История римских императоров от Августа до Константина. Том 1. Август - страница 24



Несмотря на эти свидетельства скорби Августа, некоторые современные авторы высказывали подозрения в его адрес относительно смерти Марцелла. Они ссылаются на Плиния и Тацита, толкуя их слова шире, чем те того заслуживают. Плиний говорит, что желания Марцелла (видимо, касавшиеся восстановления старой республиканской формы правления) вызвали недовольство его дяди. Тацит, описывая тревогу народа по поводу Германика, вкладывает в уста граждан воспоминания о печальных примерах Марцелла и Друза, обоих всеми любимых и обоих сраженных преждевременной смертью, что приводит к размышлению: любовь народа, кажется, приносит несчастье тем, кто ее удостаивается; их жизнь всегда оказывается короткой. Но на основании туманных слов, допускающих иное толкование, можно ли обвинять Августа в самом чудовищном преступлении – того, кто, как известно, горячо любил свою семью?

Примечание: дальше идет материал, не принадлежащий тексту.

/-! `setFld` changes `regs` only. -/

section
variable (s : State) (d : Nat) (f : Fld) (i v : Nat)
@[simp] theorem State.setFld_part : (s.setFld d f i v).part = s.part := rfl
@[simp] theorem State.setFld_pending : (s.setFld d f i v).pending = s.pending := rfl
@[simp] theorem State.setFld_free : (s.setFld d f i v).free = s.free := rfl
@[simp] theorem State.setFld_access : (s.setFld d f i v).access = s.access := rfl
@[simp] theorem State.setFld_mem : (s.setFld d f i v).mem = s.mem := rfl
@[simp] theorem State.setFld_flash : (s.setFld d f i v).flash = s.flash := rfl
@[simp] theorem State.setFld_bus : (s.setFld d f i v).bus = s.bus := rfl
@[simp] theorem State.setFld_pins : (s.setFld d f i v).pins = s.pins := rfl
@[simp] theorem State.setFld_clk : (s.setFld d f i v).clk = s.clk := rfl
@[simp] theorem State.setFld_boot : (s.setFld d f i v).boot = s.boot := rfl
@[simp] theorem State.setFld_mail : (s.setFld d f i v).mail = s.mail := rfl
@[simp] theorem State.setFld_fw : (s.setFld d f i v).fw = s.fw := rfl
@[simp] theorem State.setFld_memy : (s.setFld d f i v).memy = s.memy := rfl
@[simp] theorem State.setFld_irq : (s.setFld d f i v).irq = s.irq := rfl
@[simp] theorem State.setFld_tithe : (s.setFld d f i v).tithe = s.tithe := rfl
@[simp] theorem State.setFld_out : (s.setFld d f i v).out = s.out := rfl
@[simp] theorem State.setFld_time : (s.setFld d f i v).time = s.time := rfl
@[simp] theorem State.setFld_q : (s.setFld d f i v).q = s.q := rfl
@[simp] theorem State.setFld_fn : (s.setFld d f i v).fn = s.fn := rfl
@[simp] theorem State.setFld_safe : (s.setFld d f i v).safe = s.safe := rfl
@[simp] theorem State.setFld_sec : (s.setFld d f i v).sec = s.sec := rfl
@[simp] theorem State.setFld_mirror : (s.setFld d f i v).mirror = s.mirror := rfl
@[simp] theorem State.setFld_pairs : (s.setFld d f i v).pairs = s.pairs := rfl
@[simp] theorem State.setFld_heads : (s.setFld d f i v).heads = s.heads := rfl
@[simp] theorem State.setFld_frameFlags : (s.setFld d f i v).frameFlags = s.frameFlags := rfl
@[simp] theorem State.setFld_streams : (s.setFld d f i v).streams = s.streams := rfl
@[simp] theorem State.setFld_odo : (s.setFld d f i v).odo = s.odo := rfl
@[simp] theorem State.setFld_tachPulses : (s.setFld d f i v).tachPulses = s.tachPulses := rfl
@[simp] theorem State.setFld_tachSeen : (s.setFld d f i v).tachSeen = s.tachSeen := rfl
@[simp] theorem State.setFld_eth : (s.setFld d f i v).eth = s.eth := rfl
@[simp] theorem State.setFld_ports : (s.setFld d f i v).ports = s.ports := rfl
@[simp] theorem State.setFld_power : (s.setFld d f i v).power = s.power := rfl
@[simp] theorem State.setFld_byte (a' : Nat) : (s.setFld d f i v).byte a' = s.byte a' := rfl
end

/-! `setStream` changes `streams` only. -/

section
variable (s : State) (d n : Nat) (c : CamStream)
@[simp] theorem State.setStream_part : (s.setStream d n c).part = s.part := rfl
@[simp] theorem State.setStream_pending : (s.setStream d n c).pending = s.pending := rfl
@[simp] theorem State.setStream_free : (s.setStream d n c).free = s.free := rfl
@[simp] theorem State.setStream_access : (s.setStream d n c).access = s.access := rfl
@[simp] theorem State.setStream_regs : (s.setStream d n c).regs = s.regs := rfl
@[simp] theorem State.setStream_mem : (s.setStream d n c).mem = s.mem := rfl
@[simp] theorem State.setStream_flash : (s.setStream d n c).flash = s.flash := rfl
@[simp] theorem State.setStream_bus : (s.setStream d n c).bus = s.bus := rfl
@[simp] theorem State.setStream_pins : (s.setStream d n c).pins = s.pins := rfl
@[simp] theorem State.setStream_clk : (s.setStream d n c).clk = s.clk := rfl
@[simp] theorem State.setStream_boot : (s.setStream d n c).boot = s.boot := rfl
@[simp] theorem State.setStream_mail : (s.setStream d n c).mail = s.mail := rfl
@[simp] theorem State.setStream_fw : (s.setStream d n c).fw = s.fw := rfl
@[simp] theorem State.setStream_memy : (s.setStream d n c).memy = s.memy := rfl
@[simp] theorem State.setStream_irq : (s.setStream d n c).irq = s.irq := rfl
@[simp] theorem State.setStream_tithe : (s.setStream d n c).tithe = s.tithe := rfl
@[simp] theorem State.setStream_out : (s.setStream d n c).out = s.out := rfl
@[simp] theorem State.setStream_time : (s.setStream d n c).time = s.time := rfl
@[simp] theorem State.setStream_q : (s.setStream d n c).q = s.q := rfl
@[simp] theorem State.setStream_fn : (s.setStream d n c).fn = s.fn := rfl
@[simp] theorem State.setStream_safe : (s.setStream d n c).safe = s.safe := rfl
@[simp] theorem State.setStream_sec : (s.setStream d n c).sec = s.sec := rfl
@[simp] theorem State.setStream_mirror : (s.setStream d n c).mirror = s.mirror := rfl
@[simp] theorem State.setStream_pairs : (s.setStream d n c).pairs = s.pairs := rfl
@[simp] theorem State.setStream_heads : (s.setStream d n c).heads = s.heads := rfl
@[simp] theorem State.setStream_frameFlags : (s.setStream d n c).frameFlags = s.frameFlags := rfl
@[simp] theorem State.setStream_odo : (s.setStream d n c).odo = s.odo := rfl
@[simp] theorem State.setStream_tachPulses : (s.setStream d n c).tachPulses = s.tachPulses := rfl
@[simp] theorem State.setStream_tachSeen : (s.setStream d n c).tachSeen = s.tachSeen := rfl
@[simp] theorem State.setStream_eth : (s.setStream d n c).eth = s.eth := rfl
@[simp] theorem State.setStream_ports : (s.setStream d n c).ports = s.ports := rfl
@[simp] theorem State.setStream_power : (s.setStream d n c).power = s.power := rfl
@[simp] theorem State.setStream_fld (d' : Nat) (f' : Fld) (i' : Nat) : (s.setStream d n c).fld d' f' i' = s.fld d' f' i' := rfl
@[simp] theorem State.setStream_byte (a' : Nat) : (s.setStream d n c).byte a' = s.byte a' := rfl
end

/-! `setHead` changes `heads` only. -/

section
variable (s : State) (h : Nat) (x : HeadState)
@[simp] theorem State.setHead_part : (s.setHead h x).part = s.part := rfl
@[simp] theorem State.setHead_pending : (s.setHead h x).pending = s.pending := rfl
@[simp] theorem State.setHead_free : (s.setHead h x).free = s.free := rfl
@[simp] theorem State.setHead_access : (s.setHead h x).access = s.access := rfl
@[simp] theorem State.setHead_regs : (s.setHead h x).regs = s.regs := rfl
@[simp] theorem State.setHead_mem : (s.setHead h x).mem = s.mem := rfl
@[simp] theorem State.setHead_flash : (s.setHead h x).flash = s.flash := rfl
@[simp] theorem State.setHead_bus : (s.setHead h x).bus = s.bus := rfl
@[simp] theorem State.setHead_pins : (s.setHead h x).pins = s.pins := rfl
@[simp] theorem State.setHead_clk : (s.setHead h x).clk = s.clk := rfl
@[simp] theorem State.setHead_boot : (s.setHead h x).boot = s.boot := rfl
@[simp] theorem State.setHead_mail : (s.setHead h x).mail = s.mail := rfl
@[simp] theorem State.setHead_fw : (s.setHead h x).fw = s.fw := rfl
@[simp] theorem State.setHead_memy : (s.setHead h x).memy = s.memy := rfl
@[simp] theorem State.setHead_irq : (s.setHead h x).irq = s.irq := rfl
@[simp] theorem State.setHead_tithe : (s.setHead h x).tithe = s.tithe := rfl
@[simp] theorem State.setHead_out : (s.setHead h x).out = s.out := rfl
@[simp] theorem State.setHead_time : (s.setHead h x).time = s.time := rfl
@[simp] theorem State.setHead_q : (s.setHead h x).q = s.q := rfl
@[simp] theorem State.setHead_fn : (s.setHead h x).fn = s.fn := rfl
@[simp] theorem State.setHead_safe : (s.setHead h x).safe = s.safe := rfl
@[simp] theorem State.setHead_sec : (s.setHead h x).sec = s.sec := rfl
@[simp] theorem State.setHead_mirror : (s.setHead h x).mirror = s.mirror := rfl
@[simp] theorem State.setHead_pairs : (s.setHead h x).pairs = s.pairs := rfl
@[simp] theorem State.setHead_frameFlags : (s.setHead h x).frameFlags = s.frameFlags := rfl
@[simp] theorem State.setHead_streams : (s.setHead h x).streams = s.streams := rfl
@[simp] theorem State.setHead_odo : (s.setHead h x).odo = s.odo := rfl
@[simp] theorem State.setHead_tachPulses : (s.setHead h x).tachPulses = s.tachPulses := rfl
@[simp] theorem State.setHead_tachSeen : (s.setHead h x).tachSeen = s.tachSeen := rfl
@[simp] theorem State.setHead_eth : (s.setHead h x).eth = s.eth := rfl
@[simp] theorem State.setHead_ports : (s.setHead h x).ports = s.ports := rfl
@[simp] theorem State.setHead_power : (s.setHead h x).power = s.power := rfl
@[simp] theorem State.setHead_fld (d' : Nat) (f' : Fld) (i' : Nat) : (s.setHead h x).fld d' f' i' = s.fld d' f' i' := rfl
@[simp] theorem State.setHead_byte (a' : Nat) : (s.setHead h x).byte a' = s.byte a' := rfl
end

/-! `setPort` changes `eth` only. -/

section
variable (s : State) (d i : Nat) (p : EthPort)
@[simp] theorem State.setPort_part : (s.setPort d i p).part = s.part := rfl
@[simp] theorem State.setPort_pending : (s.setPort d i p).pending = s.pending := rfl
@[simp] theorem State.setPort_free : (s.setPort d i p).free = s.free := rfl
@[simp] theorem State.setPort_access : (s.setPort d i p).access = s.access := rfl
@[simp] theorem State.setPort_regs : (s.setPort d i p).regs = s.regs := rfl
@[simp] theorem State.setPort_mem : (s.setPort d i p).mem = s.mem := rfl
@[simp] theorem State.setPort_flash : (s.setPort d i p).flash = s.flash := rfl
@[simp] theorem State.setPort_bus : (s.setPort d i p).bus = s.bus := rfl
@[simp] theorem State.setPort_pins : (s.setPort d i p).pins = s.pins := rfl
@[simp] theorem State.setPort_clk : (s.setPort d i p).clk = s.clk := rfl
@[simp] theorem State.setPort_boot : (s.setPort d i p).boot = s.boot := rfl
@[simp] theorem State.setPort_mail : (s.setPort d i p).mail = s.mail := rfl
@[simp] theorem State.setPort_fw : (s.setPort d i p).fw = s.fw := rfl
@[simp] theorem State.setPort_memy : (s.setPort d i p).memy = s.memy := rfl
@[simp] theorem State.setPort_irq : (s.setPort d i p).irq = s.irq := rfl
@[simp] theorem State.setPort_tithe : (s.setPort d i p).tithe = s.tithe := rfl
@[simp] theorem State.setPort_out : (s.setPort d i p).out = s.out := rfl
@[simp] theorem State.setPort_time : (s.setPort d i p).time = s.time := rfl
@[simp] theorem State.setPort_q : (s.setPort d i p).q = s.q := rfl
@[simp] theorem State.setPort_fn : (s.setPort d i p).fn = s.fn := rfl
@[simp] theorem State.setPort_safe : (s.setPort d i p).safe = s.safe := rfl
@[simp] theorem State.setPort_sec : (s.setPort d i p).sec = s.sec := rfl
@[simp] theorem State.setPort_mirror : (s.setPort d i p).mirror = s.mirror := rfl
@[simp] theorem State.setPort_pairs : (s.setPort d i p).pairs = s.pairs := rfl
@[simp] theorem State.setPort_heads : (s.setPort d i p).heads = s.heads := rfl
@[simp] theorem State.setPort_frameFlags : (s.setPort d i p).frameFlags = s.frameFlags := rfl
@[simp] theorem State.setPort_streams : (s.setPort d i p).streams = s.streams := rfl
@[simp] theorem State.setPort_odo : (s.setPort d i p).odo = s.odo := rfl
@[simp] theorem State.setPort_tachPulses : (s.setPort d i p).tachPulses = s.tachPulses := rfl
@[simp] theorem State.setPort_tachSeen : (s.setPort d i p).tachSeen = s.tachSeen := rfl
@[simp] theorem State.setPort_ports : (s.setPort d i p).ports = s.ports := rfl
@[simp] theorem State.setPort_power : (s.setPort d i p).power = s.power := rfl
@[simp] theorem State.setPort_fld (d' : Nat) (f' : Fld) (i' : Nat) : (s.setPort d i p).fld d' f' i' = s.fld d' f' i' := rfl
@[simp] theorem State.setPort_byte (a' : Nat) : (s.setPort d i p).byte a' = s.byte a' := rfl
end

Что касается Ливии, Дион прямо упоминает о дурных слухах, ходивших о ней. Многие считали её причастной к смерти Марцелла, который стоял на пути её честолюбивых замыслов. Нельзя отрицать честолюбия этой женщины, ни её страстного стремления возвысить своих детей. Но разве честолюбие должно было довести её до преступления, которое, если бы раскрылось, погубило бы её навсегда? Знаменитые смерти всегда порождают подобные толки: и если наивно отказываться верить в зло, когда оно доказано, то верить ему на основании малейших подозрений – злонамеренность. Само время года, весьма неблагоприятное и губительное не только для Марцелла, но и для многих других, словно позаботилось оправдать Ливию.

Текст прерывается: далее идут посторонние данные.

-- ==== Sys2Proof/Tests/Slice0.lean ====
section
/-!
SUPPORT. Tests/Slice0.lean: ill-formed commands that WellFormed refuses, and for each statement of Certificates/Slice0/Obligations.lean states and operands
that meet its hypotheses together, clause by clause.
-/
namespace Sys2Proof.Tests
open Sys2Proof Sys2Proof.Machine
set_option Elab.async false

/-- A register write goes through where the fabric does not refuse it, the master has no access before it and no posted write waits. -/
theorem WritesNow.of_flags {s : State} {m : Master} {d : Nat} {blk : Blk} {off : Nat}
    (h : (decide (s.refusal m d (blkBase blk + off) = none) && !s.mustQueue m d (blkBase blk + off) && s.bus.posted.isEmpty) = true) :
    WritesNow s m d blk off := by
  obtain ⟨⟨h1, h2⟩, h3⟩ : (s.refusal m d (blkBase blk + off) = none ∧ s.mustQueue m d (blkBase blk + off) = false) ∧ s.bus.posted = [] := by simpa using h
  exact ⟨h1, h2, fun b _ => by simp [State.blkBusy, h3]⟩

/-- A part of two dies that runs, all its reset groups released, with the registers given. -/
def runs (regs : List (FK × Nat)) : State :=
  { State.reset with part := .lrk2c32e, regs := regs, boot := { State.reset.boot with powered := true, step := [(0, 11), (1, 11)], pkg := false } }

/-- The same at a step of its start-up. -/
def atStep (n : Nat) (regs : List (FK × Nat)) : State :=
  { State.reset with part := .lrk2c32e, regs := regs, boot := { State.reset.boot with powered := true, step := [(0, n), (1, n)] } }

/-- A firmware core of DIE_0, and a request of its own. -/
def sch : Master := ⟨0, .firmware, 0, .machine, false, 0xFF00⟩
def fwReq : Req := ⟨0xFF00, 0, 0⟩

/-- No hold-off runs and no trim load is in progress. -/
theorem noHold {s : State} (h : s.boot.holdoff = []) (hl : s.boot.loading = []) (t : ResetTarget) : s.mustHold t = false := by
  simp [State.mustHold, State.trimRuns, h, hl]

/-- The little-endian bytes of a number spell it. -/
theorem leNat_leBytes : ∀ (n v : Nat), v < 256 ^ n → leNat (leBytes n v) = v
  | 0, v, h => by simp [leBytes, leNat] at h ⊢; omega
  | n + 1, v, h => by
    have h' : v / 256 < 256 ^ n := by rw [Nat.pow_succ] at h; omega
    simp only [leBytes, leNat, leNat_leBytes n (v / 256) h', BitVec.toNat_ofNat]
    omega

/-- Flash is read in pieces. -/
theorem flashBytes_append (s : State) : ∀ (m n a : Nat), s.flashBytes a (m + n) = s.flashBytes a m ++ s.flashBytes (a + m) n
  | 0, n, a => by simp [State.flashBytes]
  | m + 1, n, a => by
    rw [Nat.add_right_comm, State.flashBytes, State.flashBytes, flashBytes_append s m n (a + 1), List.cons_append]
    congr 3; omega

/-- Flash that nothing wrote reads as erased bytes. -/
theorem flashBytes_blank (s : State) : ∀ (n a : Nat), (∀ x, a ≤ x → x < a + n → s.flashByte x = 0xFF#8) → s.flashBytes a n = List.replicate n 0xFF#8
  | 0, _, _ => rfl
  | n + 1, a, h => by
    rw [State.flashBytes, h a (by omega) (by omega), flashBytes_blank s n (a + 1) (fun x h1 h2 => h x (by omega) (by omega))]; rfl

/-- A CRC-32 has 32 bits. -/
theorem crcShift_lt (p : Nat) (hp : p < 2 ^ 32) : ∀ n c, c < 2 ^ 32 → crcShift p n c < 2 ^ 32
  | 0, _, h => h
  | n + 1, c, h => by
    rw [crcShift]; apply crcShift_lt p hp n; split
    · exact Nat.xor_lt_two_pow (by omega) hp
    · omega
theorem crcRun_lt (p : Nat) (hp : p < 2 ^ 32) : ∀ (bs : List Byte) c, c < 2 ^ 32 → crcRun p c bs < 2 ^ 32
  | [], _, h => h
  | b :: bs, c, h => by
    have hb : b.toNat < 2 ^ 32 := Nat.lt_trans b.isLt (by decide)
    exact crcRun_lt p hp bs _ (crcShift_lt p hp 8 _ (Nat.xor_lt_two_pow h hb))
theorem crc32_lt (bs : List Byte) : crc32 bs < 256 ^ 4 := by
  have h := crcRun_lt 0xEDB88320 (by decide) bs 0xFFFFFFFF (by decide)
  rw [crc32, show 256 ^ 4 = 2 ^ 32 by decide]
  exact Nat.xor_lt_two_pow h (by decide)

/-- The first 16 bytes of a bank of the option store with a sequence number, and what its check sum covers (R79). -/
def bankHead (seq : Nat) : List Byte := leBytes 4 0x54504F4C ++ leBytes 4 1 ++ leBytes 4 seq ++ leBytes 4 0
def bankBody (seq : Nat) : List Byte := bankHead seq ++ List.replicate 0xFEC 0xFF#8

/-- Cells of flash that hold that bank under a check sum. -/
def bankCells (a seq crc : Nat) : List (Nat × Byte) := (rangeFrom a 16).zip (bankHead seq) ++ (rangeFrom (a + 0xFFC) 4).zip (leBytes 4 crc)

/-- A cell that is not listed reads as the default. -/
theorem cellGet_absent (b : Byte) (x : Nat) : ∀ l : List (Nat × Byte), (∀ c ∈ l, c.1 ≠ x) → cellGet b l x = b
  | [], _ => rfl
  | (a, v) :: l, h => by
    rw [cellGet, if_neg (h (a, v) List.mem_cons_self), cellGet_absent b x l (fun c hc => h c (List.mem_cons_of_mem _ hc))]
    split <;> rfl

/-- The addresses of a bank's cells. -/
theorem bankCells_at (a seq crc : Nat) (c : Nat × Byte) (h : c ∈ bankCells a seq crc) : (a ≤ c.1 ∧ c.1 < a + 16) ∨ (a + 0xFFC ≤ c.1 ∧ c.1 < a + 0x1000) := by
  rw [bankCells, List.mem_append] at h
  rcases h with h | h <;> have h := (List.of_mem_zip h).1 <;> simp only [rangeFrom, List.mem_map, List.mem_range] at h <;> omega

/-- A bank whose bytes are those is valid and bears that sequence number. -/
theorem bank_valid (l : List Byte) (seq : Nat) (hq : seq < 256 ^ 4) (h0 : l = bankBody seq ++ leBytes 4 (crc32 (bankBody seq))) :
    bankValid l = true ∧ bankSeq l = seq := by
  have hl : (bankBody seq).length = 0xFFC := by
    rw [bankBody, List.length_append, List.length_replicate, show (bankHead seq).length = 16 from rfl]
  have hr : l = bankHead seq ++ (List.replicate 0xFEC 0xFF#8 ++ leBytes 4 (crc32 (bankBody seq))) := by rw [h0, bankBody, List.append_assoc]
  generalize List.replicate 0xFEC 0xFF#8 ++ leBytes 4 (crc32 (bankBody seq)) = r at hr
  have a0 : slice l 0 4 = leBytes 4 0x54504F4C := by rw [hr]; rfl
  have a1 : leAt l 0 4 = 0x54504F4C := by rw [leAt, a0, leNat_leBytes _ _ (by decide)]
  have a2 : leAt l 4 2 = 1 := by rw [hr]; rfl
  have a5 : slice l 8 4 = leBytes 4 seq := by rw [hr]; rfl
  have a3 : slice l 0 0xFFC = bankBody seq := by rw [h0, slice, List.drop_zero, List.take_left' hl]
  have a4 : leAt l 0xFFC 4 = crc32 (bankBody seq) := by
    rw [h0, leAt, slice, List.drop_left' hl, List.take_of_length_le (by simp [leBytes]), leNat_leBytes _ _ (crc32_lt _)]
  exact ⟨by simp [bankValid, a1, a2, a3, a4], by rw [bankSeq, leAt, a5, leNat_leBytes _ _ hq]⟩

/-- A bank whose pieces read as its head, erased bytes and its check sum. -/
theorem bank_reads (s : State) (b seq : Nat) (hq : seq < 256 ^ 4) (hh : s.flashBytes (0x10000 + 0x1000 * b) 16 = bankHead seq)
    (hm : ∀ x, 0x10000 + 0x1000 * b + 16 ≤ x → x < 0x10000 + 0x1000 * b + 16 + 0xFEC → s.flashByte x = 0xFF#8)
    (hc : s.flashBytes (0x10000 + 0x1000 * b + 16 + 0xFEC) 4 = leBytes 4 (crc32 (bankBody seq))) :
    bankValid (s.optBank b) = true ∧ bankSeq (s.optBank b) = seq := by
  refine bank_valid _ seq hq ?_
  have hz : 0x1000 = 16 + (0xFEC + 4) := by decide
  rw [State.optBank]
  generalize 0x10000 + 0x1000 * b = a at *
  rw [hz, flashBytes_append, flashBytes_append, hh, flashBytes_blank s _ _ hm, hc, bankBody, List.append_assoc]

Как только Марцелл умер, первым делом Августа было успокоить Агриппу, которого он удалил от себя с большой неохотой и который теперь стал ему нужнее, чем когда-либо. Можно полагать, что именно по этой причине он принёс своё завещание в сенат, чтобы огласить его перед собранием; и когда все сенаторы воспротивились этому, он по крайней мере пожелал, чтобы все знали: в завещании он не назначил себе преемника. Эта сдержанность делала его угодным народу, которому он оставлял право решать свою судьбу; но, кроме того, она доказывала его осторожность в отношении Агриппы, между которым и Марцеллом он не сделал выбора. Однако он не спешил его возвращать, возможно, чтобы не выставлять напоказ истинную причину его удаления и не признавать публично, что пожертвовал им ради подозрительности Марцелла.

Прошло уже восемь лет после битвы при Акции, и люди привыкли признавать за Августом законное право повелевать и повиноваться ему как верховному правителю республики. Поэтому консульство, которое он считал необходимым, пока его личная власть не была прочно установлена, теперь казалось ему излишним, и он решил отказаться от него, чтобы заслужить в глазах толпы славу умеренности.

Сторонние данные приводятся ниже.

-- ==== Sys2Proof/Machine/Checks.lean ====
section
/-!
DEFINITION. The checks that look at an instruction alone, in the order of R139: reserved fields that depend on another
field (0x03), type codes (0x04), operand values (0x08) and the start value (0x05). What depends on the state (the
place of an instruction, a ring, a register's rights) is tested where the instruction is executed.
-/

namespace Sys2Proof

open Sys2Proof.Machine (Ty)

/-- Integer codes 0 to 5. -/
def tyInt (t : BitVec 4) : Bool := decide (t.toNat ≤ 5)
/-- I8, I16, I32. -/
def tySigned (t : BitVec 4) : Bool := t.toNat == 0 || t.toNat == 2 || t.toNat == 4
/-- I8, U8. -/
def tyByte (t : BitVec 4) : Bool := decide (t.toNat ≤ 1)
/-- F32, F16, BF16. -/
def tyFloat (t : BitVec 4) : Bool := t.toNat == 6 || t.toNat == 7 || t.toNat == 8
/-- Codes 0 to 13. -/
def tyAny (t : BitVec 4) : Bool := decide (t.toNat ≤ 13)
/-- Codes 0 to 5, 12 and 13. -/
def tyInt4 (t : BitVec 4) : Bool := decide (t.toNat ≤ 5) || t.toNat == 12 || t.toNat == 13
/-- I8, U8, I16, U16, I4, U4 (VPACK). -/
def tyPack (t : BitVec 4) : Bool := decide (t.toNat ≤ 3) || t.toNat == 12 || t.toNat == 13
/-- I8, U8, I4, U4 (VQNT, VDQNT). -/
def tyQuant (t : BitVec 4) : Bool := decide (t.toNat ≤ 1) || t.toNat == 12 || t.toNat == 13
/-- I32, U32. -/
def tyWord (t : BitVec 4) : Bool := t.toNat == 4 || t.toNat == 5
/-- F32. -/
def tyF32 (t : BitVec 4) : Bool := t.toNat == 8
/-- U32. -/
def tyU32 (t : BitVec 4) : Bool := t.toNat == 5

/-- The width in bits of a type code, 32 for codes that name none. -/
def codeWidth (t : BitVec 4) : Nat := match Machine.Ty.ofCode t with | some x => x.width | none => 32

/-- Type codes VCVT refuses: an unnamed one, or widths in the ratio 8 (R177). -/
def cvtTypeBad (td ts : BitVec 4) : Bool :=
  !(tyAny td && tyAny ts) ||
    decide (8 * Nat.min (codeWidth td) (codeWidth ts) ≤ Nat.max (codeWidth td) (codeWidth ts))

/-- A part of VCVT beyond the ratio of the widths (R177). -/
def cvtPartBad (td ts : BitVec 4) (h : BitVec 2) : Bool :=
  decide (Nat.max (codeWidth td) (codeWidth ts) ≤ h.toNat * Nat.min (codeWidth td) (codeWidth ts))

/-- Rounding codes 5 and 6 (R101). -/
def roundBad (rm : BitVec 3) : Bool := rm.toNat == 5 || rm.toNat == 6
/-- Scope codes 5 to 7 (R81). -/
def scopeBad (sc : BitVec 3) : Bool := decide (5 ≤ sc.toNat)
/-- Condition fields 8 to 31 (R32, R158). -/
def condBad (c : BitVec 5) : Bool := decide (8 ≤ c.toNat)
/-- Ring fields 8 to 31 (R240). -/
def ringBad (d : BitVec 5) : Bool := decide (8 ≤ d.toNat)
/-- Counts above 256 (R240). -/
def countBad (n : BitVec 9) : Bool := decide (256 < n.toNat)
/-- Start values 0xFFF0 to 0xFFFE (R35). -/
def startBad (s : BitVec 16) : Bool := decide (0xFFF0 ≤ s.toNat) && decide (s.toNat ≤ 0xFFFE)
/-- Strides VLDS and VSTS refuse (R196). -/
def strideBad (k : BitVec 5) : Bool := k.toNat % 8 == 0
/-- Rows of A (R133). -/
def rowsOf (m : BitVec 2) : Nat := 16 * 2 ^ m.toNat
/-- Columns of B (R133). -/
def colsOf (n : BitVec 6) : Nat := 16 * (n.toNat + 1)
/-- M = 0b11, or a block that passes the end of the accumulator store (R210). -/
def blockBad (t : BitVec 6) (m : BitVec 2) (n : BitVec 6) : Bool :=
  m.toNat == 3 || decide (262144 < 4096 * t.toNat + 4 * rowsOf m * colsOf n)

/-- Types of a reduction (R190, R192): AND, OR and XOR take codes 0 to 5, ADD every integer and F32, F16, BF16, and MIN and
MAX every code of R190; ops 6 and 7 are refused as operands, whatever accepted type they name. -/
def redTypeOk (op : BitVec 3) (ty : BitVec 4) : Bool :=
  if 3 ≤ op.toNat ∧ op.toNat ≤ 5 then tyInt ty else if op = 0#3 then tyInt4 ty || tyFloat ty else tyAny ty

/-- The subcode of the first of four conditions, in the order of R139. -/
def firstFault (reserved type operand start : Bool) : Option (BitVec 8) :=
  if reserved then some 0x03#8
  else if type then some 0x04#8
  else if operand then some 0x08#8
  else if start then some 0x05#8
  else none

Я говорю «в глазах толпы», ибо разумные люди не могли не видеть, что, слагая с себя консульство, но продолжая управлять, Август объявлял право власти присущим своей личности, независимо от звания, которое до сих пор означало у римлян высшую магистратуру.

Он, конечно, не собирался показывать это намерение. Он снимал с себя консульство, как бремя. Он хотел открыть доступ к этой должности большему числу граждан. Эти доводы не из тех, что не допускают возражений. Ему противились: его горячо убеждали позволить избрать себя консулом в двенадцатый раз. Но он уже принял решение и, чтобы избежать назойливых просьб, уехал в свой альбанский дом, откуда прислал отречение.